_Assignment_
Starting at the top of the data and ending with the line that holds "address (R96) -/", transcribe each line exactly; include both ends.

Stored entries:
-- ==== Sys2Proof/Laws/Operands.lean ====
section
/-! SUPPORT. Everything the resolver and the raising of faults can do (40_step_and_operands.md R94, R100 to R102), one
lemma for each answer. -/

namespace Sys2Proof.Machine

/-! ### Going on or raising -/

@[simp] theorem orRaise_ok {α : Type} (s : State) (v : α) (k : α → Result) : orRaise s (.ok v) k = k v := rfl

@[simp] theorem orRaise_error {α : Type} (s : State) (e : Raised) (k : α → Result) :
    orRaise s (.error e) k = .next (takeFault e s) := rfl

/-- A check that answers goes on with its value or takes the fault it raises. -/
theorem orRaise_cases {α : Type} (s : State) (x : Except Raised α) (k : α → Result) :
    (∃ e, x = .error e ∧ orRaise s x k = .next (takeFault e s)) ∨ (∃ v, x = .ok v ∧ orRaise s x k = k v) := by
  cases x with
  | error e => exact .inl ⟨e, rfl, rfl⟩
  | ok v => exact .inr ⟨v, rfl, rfl⟩

/-! ### The next instruction's address (R96) -/

theorem nextPc_zero (s : State) : nextPc 0 s = s.pc + 1 := by simp only [nextPc, BitVec.add_assoc]; rfl
theorem nextPc_one (s : State) : nextPc 1 s = s.pc + 2 := by simp only [nextPc, BitVec.add_assoc]; rfl
theorem nextPc_two (s : State) : nextPc 2 s = s.pc + 3 := by simp only [nextPc, BitVec.add_assoc]; rfl
theorem nextPc_three (s : State) : nextPc 3 s = s.pc + 4 := by simp only [nextPc, BitVec.add_assoc]; rfl

/-! ### The stack's capacity (R9, R29) -/

/-- The stack is full exactly when STACK_DEPTH is bounded by its length. -/
theorem stackFull_iff (s : State) : stackFull s = true ↔ ∃ n, s.cfg.stackDepth = some n ∧ n ≤ s.stack.length := by
  unfold stackFull
  split
  · next h => simp [h]
  · next n h => simp [h]

/-! ### Resolving and classifying -/

@[simp] theorem resolve_literal (s : State) (v : BitVec 15) : resolve s (.literal v) = .ok (v.setWidth 16) := rfl

@[simp] theorem resolve_register (s : State) (i : Fin 8) : resolve s (.register i) = .ok (readReg s i) := rfl

@[simp] theorem resolve_invalid (s : State) (w : Word) : resolve s (.invalid w) = .error ⟨.invalidAddress, w⟩ := rfl

@[simp] theorem dest_literal (v : BitVec 15) : dest (.literal v) = .ok (.mem v.toNat) := rfl

@[simp] theorem dest_register (i : Fin 8) : dest (.register i) = .ok (.reg i) := rfl

@[simp] theorem dest_invalid (w : Word) : dest (.invalid w) = .error ⟨.invalidAddress, w⟩ := rfl

/-- A location a destination names is a register or a memory word inside memory (R101). -/
theorem dest_ok {a : Operand} {d : Loc} (h : dest a = .ok d) :
    (∃ i, a = .register i ∧ d = .reg i) ∨ (∃ v, a = .literal v ∧ d = .mem v.toNat ∧ v.toNat < Config.memWords) := by
  cases a with
  | literal v => simp only [dest_literal, Except.ok.injEq] at h; exact .inr ⟨v, rfl, h.symm, v.isLt⟩
  | register i => simp only [dest_register, Except.ok.injEq] at h; exact .inl ⟨i, rfl, h.symm⟩
  | invalid w => simp at h

/-- What resolving raises is InvalidAddress. -/
theorem resolve_error {s : State} {o : Operand} {e : Raised} (h : resolve s o = .error e) :
    e.code = .invalidAddress := by
  cases o with
  | literal v => simp at h
  | register i => simp at h
  | invalid w => simp only [resolve_invalid, Except.error.injEq] at h; rw [← h]

/-- What classifying a destination raises is InvalidAddress. -/
theorem dest_error {o : Operand} {e : Raised} (h : dest o = .error e) : e.code = .invalidAddress := by
  cases o with
  | literal v => simp at h
  | register i => simp at h
  | invalid w => simp only [dest_invalid, Except.error.injEq] at h; rw [← h]

/-- A memory index inside memory is the value itself (R127). -/
theorem memIndex_ok {v : Word} {a : Nat} (h : memIndex v = .ok a) : a = v.toNat ∧ v.toNat < Config.memWords := by
  unfold memIndex at h
  split at h
  · next hv => exact ⟨by simpa using h.symm, hv⟩
  · cases h

/-- A memory index beyond memory raises InvalidAddress with the value (R127). -/
theorem memIndex_error {v : Word} {e : Raised} (h : memIndex v = .error e) :
    e = ⟨.invalidAddress, v⟩ ∧ Config.memWords ≤ v.toNat := by
  unfold memIndex at h
  split at h
  · cases h
  · next hv => exact ⟨by simpa [invalidAddress] using h.symm, Nat.le_of_not_lt hv⟩

/-! ### Registers -/

/-- Reading a register just written gives the value written (R23). -/
@[simp] theorem readReg_writeReg_same (i : Fin 8) (v : Word) (s : State) : readReg (writeReg i v s) i = v := by
  simp [readReg, writeReg]

/-- A register write leaves every other register alone. -/
theorem readReg_writeReg_ne {i j : Fin 8} (v : Word) (s : State) (h : j ≠ i) :
    readReg (writeReg i v s) j = readReg s j := by
  have h' : i.val ≠ j.val := fun e => h (Fin.ext e.symm)
  simp [readReg, writeReg, h']

/-! ### Writing a location: every other field as before -/

@[simp] theorem writeLoc_pc (d : Loc) (v : Word) (s : State) : (writeLoc d v s).pc = s.pc := by cases d <;> rfl
@[simp] theorem writeLoc_stack (d : Loc) (v : Word) (s : State) : (writeLoc d v s).stack = s.stack := by
  cases d <;> rfl
@[simp] theorem writeLoc_status (d : Loc) (v : Word) (s : State) : (writeLoc d v s).status = s.status := by
  cases d <;> rfl
@[simp] theorem writeLoc_output (d : Loc) (v : Word) (s : State) : (writeLoc d v s).output = s.output := by
  cases d <;> rfl
@[simp] theorem writeLoc_input (d : Loc) (v : Word) (s : State) : (writeLoc d v s).input = s.input := by
  cases d <;> rfl
@[simp] theorem writeLoc_breakEn (d : Loc) (v : Word) (s : State) : (writeLoc d v s).breakEn = s.breakEn := by
  cases d <;> rfl
@[simp] theorem writeLoc_breakAddr (d : Loc) (v : Word) (s : State) :
    (writeLoc d v s).breakAddr = s.breakAddr := by cases d <;> rfl
@[simp] theorem writeLoc_force (d : Loc) (v : Word) (s : State) : (writeLoc d v s).force = s.force := by
  cases d <;> rfl
@[simp] theorem writeLoc_pending (d : Loc) (v : Word) (s : State) : (writeLoc d v s).pending = s.pending := by
  cases d <;> rfl
@[simp] theorem writeLoc_cfg (d : Loc) (v : Word) (s : State) : (writeLoc d v s).cfg = s.cfg := by cases d <;> rfl
@[simp] theorem writeLoc_reg (i : Fin 8) (v : Word) (s : State) : writeLoc (.reg i) v s = writeReg i v s := rfl
@[simp] theorem writeLoc_mem (a : Nat) (v : Word) (s : State) : writeLoc (.mem a) v s = writeMem a v s := rfl

/-- Writing a location that a destination names keeps memory canonical. -/
theorem writeLoc_wf {s : State} (h : Memory.wf s.mem) {a : Operand} {d : Loc} (hd : dest a = .ok d) (v : Word) :
    Memory.wf (writeLoc d v s).mem := by
  rcases dest_ok hd with ⟨i, -, rfl⟩ | ⟨w, -, rfl, hw⟩
  · exact h
  · exact writeWord_wf h v hw

end Sys2Proof.Machine
end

_Task response_
-- ==== Sys2Proof/Laws/Operands.lean ====
section
/-! SUPPORT. Everything the resolver and the raising of faults can do (40_step_and_operands.md R94, R100 to R102), one
lemma for each answer. -/

namespace Sys2Proof.Machine

/-! ### Going on or raising -/

@[simp] theorem orRaise_ok {α : Type} (s : State) (v : α) (k : α → Result) : orRaise s (.ok v) k = k v := rfl

@[simp] theorem orRaise_error {α : Type} (s : State) (e : Raised) (k : α → Result) :
    orRaise s (.error e) k = .next (takeFault e s) := rfl

/-- A check that answers goes on with its value or takes the fault it raises. -/
theorem orRaise_cases {α : Type} (s : State) (x : Except Raised α) (k : α → Result) :
    (∃ e, x = .error e ∧ orRaise s x k = .next (takeFault e s)) ∨ (∃ v, x = .ok v ∧ orRaise s x k = k v) := by
  cases x with
  | error e => exact .inl ⟨e, rfl, rfl⟩
  | ok v => exact .inr ⟨v, rfl, rfl⟩

/-! ### The next instruction's address (R96) -/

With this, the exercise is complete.